- **Exercise materials**:
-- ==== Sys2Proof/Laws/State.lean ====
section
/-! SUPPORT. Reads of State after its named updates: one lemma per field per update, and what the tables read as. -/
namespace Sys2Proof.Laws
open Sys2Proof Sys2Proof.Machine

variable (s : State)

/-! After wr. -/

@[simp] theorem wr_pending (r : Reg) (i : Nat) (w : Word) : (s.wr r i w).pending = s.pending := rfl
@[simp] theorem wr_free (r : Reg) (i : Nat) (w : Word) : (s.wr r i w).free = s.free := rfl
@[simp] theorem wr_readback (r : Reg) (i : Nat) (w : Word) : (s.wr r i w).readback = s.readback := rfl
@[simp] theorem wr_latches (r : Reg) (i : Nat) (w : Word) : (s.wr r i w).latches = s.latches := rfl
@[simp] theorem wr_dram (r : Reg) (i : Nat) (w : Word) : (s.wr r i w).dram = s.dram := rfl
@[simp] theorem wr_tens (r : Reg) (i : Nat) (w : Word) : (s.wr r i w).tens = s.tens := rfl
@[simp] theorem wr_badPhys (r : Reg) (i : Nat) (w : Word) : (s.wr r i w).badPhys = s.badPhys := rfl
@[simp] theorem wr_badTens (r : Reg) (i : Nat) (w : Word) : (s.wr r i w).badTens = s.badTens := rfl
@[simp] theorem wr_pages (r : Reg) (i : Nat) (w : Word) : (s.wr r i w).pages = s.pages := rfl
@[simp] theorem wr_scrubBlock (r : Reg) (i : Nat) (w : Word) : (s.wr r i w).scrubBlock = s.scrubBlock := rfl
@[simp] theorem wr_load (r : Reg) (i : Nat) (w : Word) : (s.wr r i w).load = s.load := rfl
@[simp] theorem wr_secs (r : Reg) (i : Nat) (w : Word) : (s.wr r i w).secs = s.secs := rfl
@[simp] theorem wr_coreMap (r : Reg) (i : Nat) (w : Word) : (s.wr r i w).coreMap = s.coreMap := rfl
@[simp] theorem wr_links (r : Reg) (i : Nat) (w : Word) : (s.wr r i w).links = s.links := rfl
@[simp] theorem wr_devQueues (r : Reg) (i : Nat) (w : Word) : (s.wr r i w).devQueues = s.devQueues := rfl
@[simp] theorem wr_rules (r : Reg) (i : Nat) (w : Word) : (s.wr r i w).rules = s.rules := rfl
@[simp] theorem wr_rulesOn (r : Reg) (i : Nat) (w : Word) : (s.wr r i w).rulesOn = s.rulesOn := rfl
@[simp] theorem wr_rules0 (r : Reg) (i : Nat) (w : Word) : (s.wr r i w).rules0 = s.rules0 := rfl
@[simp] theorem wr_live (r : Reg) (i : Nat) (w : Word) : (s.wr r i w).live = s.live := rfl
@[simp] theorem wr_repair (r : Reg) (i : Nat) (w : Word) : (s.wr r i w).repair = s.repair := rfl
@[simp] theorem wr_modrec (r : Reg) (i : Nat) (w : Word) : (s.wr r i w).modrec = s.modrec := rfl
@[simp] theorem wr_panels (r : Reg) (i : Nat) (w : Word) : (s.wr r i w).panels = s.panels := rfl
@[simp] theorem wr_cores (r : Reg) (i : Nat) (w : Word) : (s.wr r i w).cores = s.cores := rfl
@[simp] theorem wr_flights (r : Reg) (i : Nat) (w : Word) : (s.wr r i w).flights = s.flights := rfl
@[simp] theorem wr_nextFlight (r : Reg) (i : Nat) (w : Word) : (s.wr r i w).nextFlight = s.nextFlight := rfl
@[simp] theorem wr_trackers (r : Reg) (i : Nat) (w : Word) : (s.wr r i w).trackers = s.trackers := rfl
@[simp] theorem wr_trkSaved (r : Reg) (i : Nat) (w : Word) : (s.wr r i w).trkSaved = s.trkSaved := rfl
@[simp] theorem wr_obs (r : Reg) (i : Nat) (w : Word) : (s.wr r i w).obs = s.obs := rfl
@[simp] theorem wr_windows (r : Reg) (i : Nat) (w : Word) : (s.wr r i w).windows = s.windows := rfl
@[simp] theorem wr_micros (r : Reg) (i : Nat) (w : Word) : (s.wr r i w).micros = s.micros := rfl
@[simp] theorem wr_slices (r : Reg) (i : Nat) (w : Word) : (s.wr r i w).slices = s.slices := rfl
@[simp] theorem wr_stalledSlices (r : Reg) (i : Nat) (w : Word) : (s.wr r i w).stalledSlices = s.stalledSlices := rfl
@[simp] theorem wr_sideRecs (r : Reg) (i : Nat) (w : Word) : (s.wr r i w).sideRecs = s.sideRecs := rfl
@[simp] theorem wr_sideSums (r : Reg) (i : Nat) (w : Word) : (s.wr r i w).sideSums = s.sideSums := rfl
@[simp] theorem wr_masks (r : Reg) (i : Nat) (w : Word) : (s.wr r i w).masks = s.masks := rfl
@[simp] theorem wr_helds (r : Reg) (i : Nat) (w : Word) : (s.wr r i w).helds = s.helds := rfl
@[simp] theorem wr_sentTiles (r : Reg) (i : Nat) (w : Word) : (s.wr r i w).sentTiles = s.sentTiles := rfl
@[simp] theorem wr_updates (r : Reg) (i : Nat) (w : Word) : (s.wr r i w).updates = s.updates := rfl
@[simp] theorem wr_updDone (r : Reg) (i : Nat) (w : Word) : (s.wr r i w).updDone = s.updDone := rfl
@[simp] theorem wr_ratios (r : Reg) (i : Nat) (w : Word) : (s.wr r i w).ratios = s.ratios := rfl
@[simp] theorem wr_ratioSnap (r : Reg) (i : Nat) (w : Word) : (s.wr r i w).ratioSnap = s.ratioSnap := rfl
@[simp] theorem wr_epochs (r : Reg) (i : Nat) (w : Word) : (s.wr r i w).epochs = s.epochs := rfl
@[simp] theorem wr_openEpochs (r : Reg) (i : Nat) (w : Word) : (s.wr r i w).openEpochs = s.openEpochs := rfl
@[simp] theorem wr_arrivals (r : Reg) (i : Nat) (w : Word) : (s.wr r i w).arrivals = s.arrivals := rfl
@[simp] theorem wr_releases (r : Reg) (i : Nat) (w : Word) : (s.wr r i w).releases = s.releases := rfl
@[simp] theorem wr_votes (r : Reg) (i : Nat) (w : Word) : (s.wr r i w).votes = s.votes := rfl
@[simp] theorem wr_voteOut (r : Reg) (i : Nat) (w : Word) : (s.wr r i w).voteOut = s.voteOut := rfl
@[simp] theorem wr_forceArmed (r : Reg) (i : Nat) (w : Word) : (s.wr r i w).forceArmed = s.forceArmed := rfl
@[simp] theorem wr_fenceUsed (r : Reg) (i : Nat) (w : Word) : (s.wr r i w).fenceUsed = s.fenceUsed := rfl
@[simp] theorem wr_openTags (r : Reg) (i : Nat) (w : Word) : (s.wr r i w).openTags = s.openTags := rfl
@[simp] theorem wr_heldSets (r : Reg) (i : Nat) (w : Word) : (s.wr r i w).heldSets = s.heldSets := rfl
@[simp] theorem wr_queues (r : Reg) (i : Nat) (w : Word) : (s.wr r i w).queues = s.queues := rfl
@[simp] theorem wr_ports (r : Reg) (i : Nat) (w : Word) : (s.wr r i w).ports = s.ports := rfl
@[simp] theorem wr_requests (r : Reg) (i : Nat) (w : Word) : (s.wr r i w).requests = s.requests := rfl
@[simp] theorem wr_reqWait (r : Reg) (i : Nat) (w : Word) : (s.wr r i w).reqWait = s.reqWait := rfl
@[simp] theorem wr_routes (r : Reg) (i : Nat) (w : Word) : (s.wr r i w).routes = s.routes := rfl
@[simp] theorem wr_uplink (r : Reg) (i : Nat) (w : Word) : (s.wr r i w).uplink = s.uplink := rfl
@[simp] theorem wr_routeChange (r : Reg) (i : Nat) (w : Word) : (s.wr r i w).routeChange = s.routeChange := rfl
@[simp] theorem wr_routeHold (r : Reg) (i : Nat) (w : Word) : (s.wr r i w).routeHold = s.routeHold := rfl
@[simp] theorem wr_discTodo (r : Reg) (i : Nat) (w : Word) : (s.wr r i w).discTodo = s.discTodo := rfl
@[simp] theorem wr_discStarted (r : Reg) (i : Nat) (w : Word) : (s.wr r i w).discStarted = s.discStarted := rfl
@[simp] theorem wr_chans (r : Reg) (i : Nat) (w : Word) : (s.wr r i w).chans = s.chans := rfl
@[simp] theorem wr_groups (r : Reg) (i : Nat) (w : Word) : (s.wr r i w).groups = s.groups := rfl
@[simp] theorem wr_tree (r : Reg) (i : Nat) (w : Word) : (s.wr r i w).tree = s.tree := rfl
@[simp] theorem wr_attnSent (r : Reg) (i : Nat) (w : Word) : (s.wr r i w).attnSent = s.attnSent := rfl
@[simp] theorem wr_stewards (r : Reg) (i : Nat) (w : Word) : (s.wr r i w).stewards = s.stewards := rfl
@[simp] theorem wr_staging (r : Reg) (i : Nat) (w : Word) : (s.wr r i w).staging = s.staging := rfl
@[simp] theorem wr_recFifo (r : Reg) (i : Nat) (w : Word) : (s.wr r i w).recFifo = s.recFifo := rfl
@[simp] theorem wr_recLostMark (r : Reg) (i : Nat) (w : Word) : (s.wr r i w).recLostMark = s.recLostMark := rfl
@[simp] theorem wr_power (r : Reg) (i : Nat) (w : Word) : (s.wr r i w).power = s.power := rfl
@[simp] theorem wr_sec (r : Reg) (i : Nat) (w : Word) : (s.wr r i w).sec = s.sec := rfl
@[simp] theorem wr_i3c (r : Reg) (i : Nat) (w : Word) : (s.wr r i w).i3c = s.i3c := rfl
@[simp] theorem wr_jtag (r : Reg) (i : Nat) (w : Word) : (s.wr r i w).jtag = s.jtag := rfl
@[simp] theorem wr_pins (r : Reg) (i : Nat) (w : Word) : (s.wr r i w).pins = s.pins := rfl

...

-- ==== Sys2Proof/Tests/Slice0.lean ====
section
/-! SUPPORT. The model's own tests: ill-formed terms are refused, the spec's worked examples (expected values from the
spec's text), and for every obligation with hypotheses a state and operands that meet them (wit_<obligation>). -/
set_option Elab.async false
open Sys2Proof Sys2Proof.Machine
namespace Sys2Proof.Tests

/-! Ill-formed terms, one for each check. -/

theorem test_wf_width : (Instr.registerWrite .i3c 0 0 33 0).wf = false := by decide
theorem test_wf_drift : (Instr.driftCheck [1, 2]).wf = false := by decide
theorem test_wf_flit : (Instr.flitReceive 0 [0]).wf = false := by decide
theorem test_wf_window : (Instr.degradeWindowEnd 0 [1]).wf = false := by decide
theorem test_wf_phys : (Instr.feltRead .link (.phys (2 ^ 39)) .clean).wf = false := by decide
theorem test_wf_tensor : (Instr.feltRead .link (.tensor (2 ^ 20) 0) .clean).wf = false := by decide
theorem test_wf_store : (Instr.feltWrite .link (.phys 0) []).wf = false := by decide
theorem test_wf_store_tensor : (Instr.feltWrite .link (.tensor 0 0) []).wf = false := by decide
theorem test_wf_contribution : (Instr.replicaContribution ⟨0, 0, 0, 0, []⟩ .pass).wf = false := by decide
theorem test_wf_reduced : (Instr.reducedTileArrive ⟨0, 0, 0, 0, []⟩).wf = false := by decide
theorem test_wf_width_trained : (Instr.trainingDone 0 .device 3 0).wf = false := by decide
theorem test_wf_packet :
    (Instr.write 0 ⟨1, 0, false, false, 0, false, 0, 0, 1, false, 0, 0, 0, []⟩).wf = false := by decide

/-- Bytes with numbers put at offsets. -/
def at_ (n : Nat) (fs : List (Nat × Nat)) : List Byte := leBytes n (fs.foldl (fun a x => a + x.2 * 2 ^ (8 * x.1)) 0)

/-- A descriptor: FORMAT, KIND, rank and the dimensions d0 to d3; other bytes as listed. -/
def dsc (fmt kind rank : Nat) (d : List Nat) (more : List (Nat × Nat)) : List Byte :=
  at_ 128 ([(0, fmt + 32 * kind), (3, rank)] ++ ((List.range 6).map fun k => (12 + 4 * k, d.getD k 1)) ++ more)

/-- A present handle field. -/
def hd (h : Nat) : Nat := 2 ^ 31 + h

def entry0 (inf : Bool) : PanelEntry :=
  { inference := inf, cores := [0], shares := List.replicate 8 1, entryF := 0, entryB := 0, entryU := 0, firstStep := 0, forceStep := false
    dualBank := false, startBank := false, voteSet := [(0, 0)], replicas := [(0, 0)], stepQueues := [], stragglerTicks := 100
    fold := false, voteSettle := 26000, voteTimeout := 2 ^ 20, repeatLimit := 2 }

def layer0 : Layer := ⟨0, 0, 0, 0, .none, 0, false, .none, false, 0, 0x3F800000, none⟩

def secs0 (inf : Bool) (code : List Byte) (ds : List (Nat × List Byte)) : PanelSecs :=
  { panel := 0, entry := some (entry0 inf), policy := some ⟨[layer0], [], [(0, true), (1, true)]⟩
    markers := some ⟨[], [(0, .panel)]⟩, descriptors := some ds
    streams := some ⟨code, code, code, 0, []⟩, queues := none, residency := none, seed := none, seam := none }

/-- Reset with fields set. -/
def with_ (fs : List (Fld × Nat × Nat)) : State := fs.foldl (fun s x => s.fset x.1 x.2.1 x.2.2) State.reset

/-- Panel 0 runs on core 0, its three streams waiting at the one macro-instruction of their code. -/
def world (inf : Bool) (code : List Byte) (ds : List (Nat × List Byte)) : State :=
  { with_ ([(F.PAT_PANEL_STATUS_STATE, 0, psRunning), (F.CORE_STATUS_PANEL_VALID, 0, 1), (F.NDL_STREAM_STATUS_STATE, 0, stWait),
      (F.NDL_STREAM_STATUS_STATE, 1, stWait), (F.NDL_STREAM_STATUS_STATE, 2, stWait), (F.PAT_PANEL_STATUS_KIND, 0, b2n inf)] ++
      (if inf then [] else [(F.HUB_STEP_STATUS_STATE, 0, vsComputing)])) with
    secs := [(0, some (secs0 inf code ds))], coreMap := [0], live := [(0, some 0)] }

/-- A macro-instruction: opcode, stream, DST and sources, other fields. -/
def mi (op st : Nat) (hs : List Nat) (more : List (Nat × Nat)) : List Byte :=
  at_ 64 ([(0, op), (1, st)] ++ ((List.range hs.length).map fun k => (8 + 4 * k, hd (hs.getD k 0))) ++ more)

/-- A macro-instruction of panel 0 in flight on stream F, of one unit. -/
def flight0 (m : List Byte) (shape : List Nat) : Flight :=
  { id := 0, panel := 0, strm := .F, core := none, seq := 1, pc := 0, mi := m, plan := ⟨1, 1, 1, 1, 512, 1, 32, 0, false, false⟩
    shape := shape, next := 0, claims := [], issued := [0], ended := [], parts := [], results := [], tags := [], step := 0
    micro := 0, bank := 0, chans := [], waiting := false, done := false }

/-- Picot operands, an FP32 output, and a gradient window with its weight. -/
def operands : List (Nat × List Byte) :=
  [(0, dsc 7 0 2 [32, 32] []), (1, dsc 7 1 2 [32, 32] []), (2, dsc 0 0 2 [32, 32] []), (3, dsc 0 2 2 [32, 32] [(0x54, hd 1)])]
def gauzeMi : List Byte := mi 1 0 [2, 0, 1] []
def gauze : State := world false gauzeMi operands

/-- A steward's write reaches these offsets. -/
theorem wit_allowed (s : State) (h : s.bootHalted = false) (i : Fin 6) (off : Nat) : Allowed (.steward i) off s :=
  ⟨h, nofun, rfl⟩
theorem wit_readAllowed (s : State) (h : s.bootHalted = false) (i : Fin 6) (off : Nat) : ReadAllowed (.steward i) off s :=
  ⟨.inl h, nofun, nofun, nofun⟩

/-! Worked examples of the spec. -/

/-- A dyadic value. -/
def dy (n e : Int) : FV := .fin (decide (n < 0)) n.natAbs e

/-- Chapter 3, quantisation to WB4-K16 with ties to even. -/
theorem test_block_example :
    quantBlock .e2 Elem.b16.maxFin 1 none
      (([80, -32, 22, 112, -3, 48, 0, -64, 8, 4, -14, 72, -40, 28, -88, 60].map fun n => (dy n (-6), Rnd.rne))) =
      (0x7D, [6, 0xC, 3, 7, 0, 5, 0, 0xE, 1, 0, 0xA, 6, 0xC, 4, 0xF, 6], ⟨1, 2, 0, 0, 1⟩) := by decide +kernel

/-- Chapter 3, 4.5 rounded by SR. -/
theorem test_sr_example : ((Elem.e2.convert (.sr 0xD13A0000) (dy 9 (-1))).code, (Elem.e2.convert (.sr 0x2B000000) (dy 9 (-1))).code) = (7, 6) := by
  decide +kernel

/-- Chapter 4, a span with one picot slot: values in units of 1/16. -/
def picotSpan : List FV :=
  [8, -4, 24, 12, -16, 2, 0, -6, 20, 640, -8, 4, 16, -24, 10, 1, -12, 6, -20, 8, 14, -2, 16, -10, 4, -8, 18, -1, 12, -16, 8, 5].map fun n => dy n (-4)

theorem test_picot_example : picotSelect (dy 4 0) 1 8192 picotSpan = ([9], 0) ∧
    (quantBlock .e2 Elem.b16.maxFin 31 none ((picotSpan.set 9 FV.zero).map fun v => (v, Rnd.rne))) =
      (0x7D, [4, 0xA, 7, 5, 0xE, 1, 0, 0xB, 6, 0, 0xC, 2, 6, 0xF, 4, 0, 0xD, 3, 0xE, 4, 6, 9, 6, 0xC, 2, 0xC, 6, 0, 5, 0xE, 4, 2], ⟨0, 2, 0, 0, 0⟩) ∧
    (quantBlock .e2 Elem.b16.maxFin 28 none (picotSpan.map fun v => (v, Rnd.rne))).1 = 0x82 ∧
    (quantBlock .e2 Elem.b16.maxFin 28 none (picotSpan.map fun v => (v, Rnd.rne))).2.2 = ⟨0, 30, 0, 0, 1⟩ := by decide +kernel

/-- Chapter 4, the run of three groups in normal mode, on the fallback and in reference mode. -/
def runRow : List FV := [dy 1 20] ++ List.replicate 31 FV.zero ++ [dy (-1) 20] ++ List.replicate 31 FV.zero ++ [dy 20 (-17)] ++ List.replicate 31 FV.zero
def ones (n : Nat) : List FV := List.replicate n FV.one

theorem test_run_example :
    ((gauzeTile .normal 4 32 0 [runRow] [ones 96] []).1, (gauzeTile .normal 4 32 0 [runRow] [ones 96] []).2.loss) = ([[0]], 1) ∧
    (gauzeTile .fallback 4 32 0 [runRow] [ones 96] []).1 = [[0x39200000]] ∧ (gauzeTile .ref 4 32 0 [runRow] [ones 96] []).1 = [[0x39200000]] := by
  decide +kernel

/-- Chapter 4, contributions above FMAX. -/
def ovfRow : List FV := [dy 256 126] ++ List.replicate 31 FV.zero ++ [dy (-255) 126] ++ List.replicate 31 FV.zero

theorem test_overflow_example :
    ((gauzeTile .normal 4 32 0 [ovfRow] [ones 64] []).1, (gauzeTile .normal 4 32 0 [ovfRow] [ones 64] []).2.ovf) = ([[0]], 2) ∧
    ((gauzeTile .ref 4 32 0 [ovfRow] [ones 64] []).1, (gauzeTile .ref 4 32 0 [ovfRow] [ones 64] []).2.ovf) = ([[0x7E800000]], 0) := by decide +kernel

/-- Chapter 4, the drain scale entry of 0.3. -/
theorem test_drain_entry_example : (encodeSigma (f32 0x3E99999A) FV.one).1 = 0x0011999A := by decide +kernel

- **Work order**:
Repeat, exactly as they stand above, the lines from the line with "s.staging := rfl" to the line with "s.recLostMark := rfl", both lines included.

- **Solution to the exercise**:
@[simp] theorem wr_staging (r : Reg) (i : Nat) (w : Word) : (s.wr r i w).staging = s.staging := rfl
@[simp] theorem wr_recFifo (r : Reg) (i : Nat) (w : Word) : (s.wr r i w).recFifo = s.recFifo := rfl
@[simp] theorem wr_recLostMark (r : Reg) (i : Nat) (w : Word) : (s.wr r i w).recLostMark = s.recLostMark := rfl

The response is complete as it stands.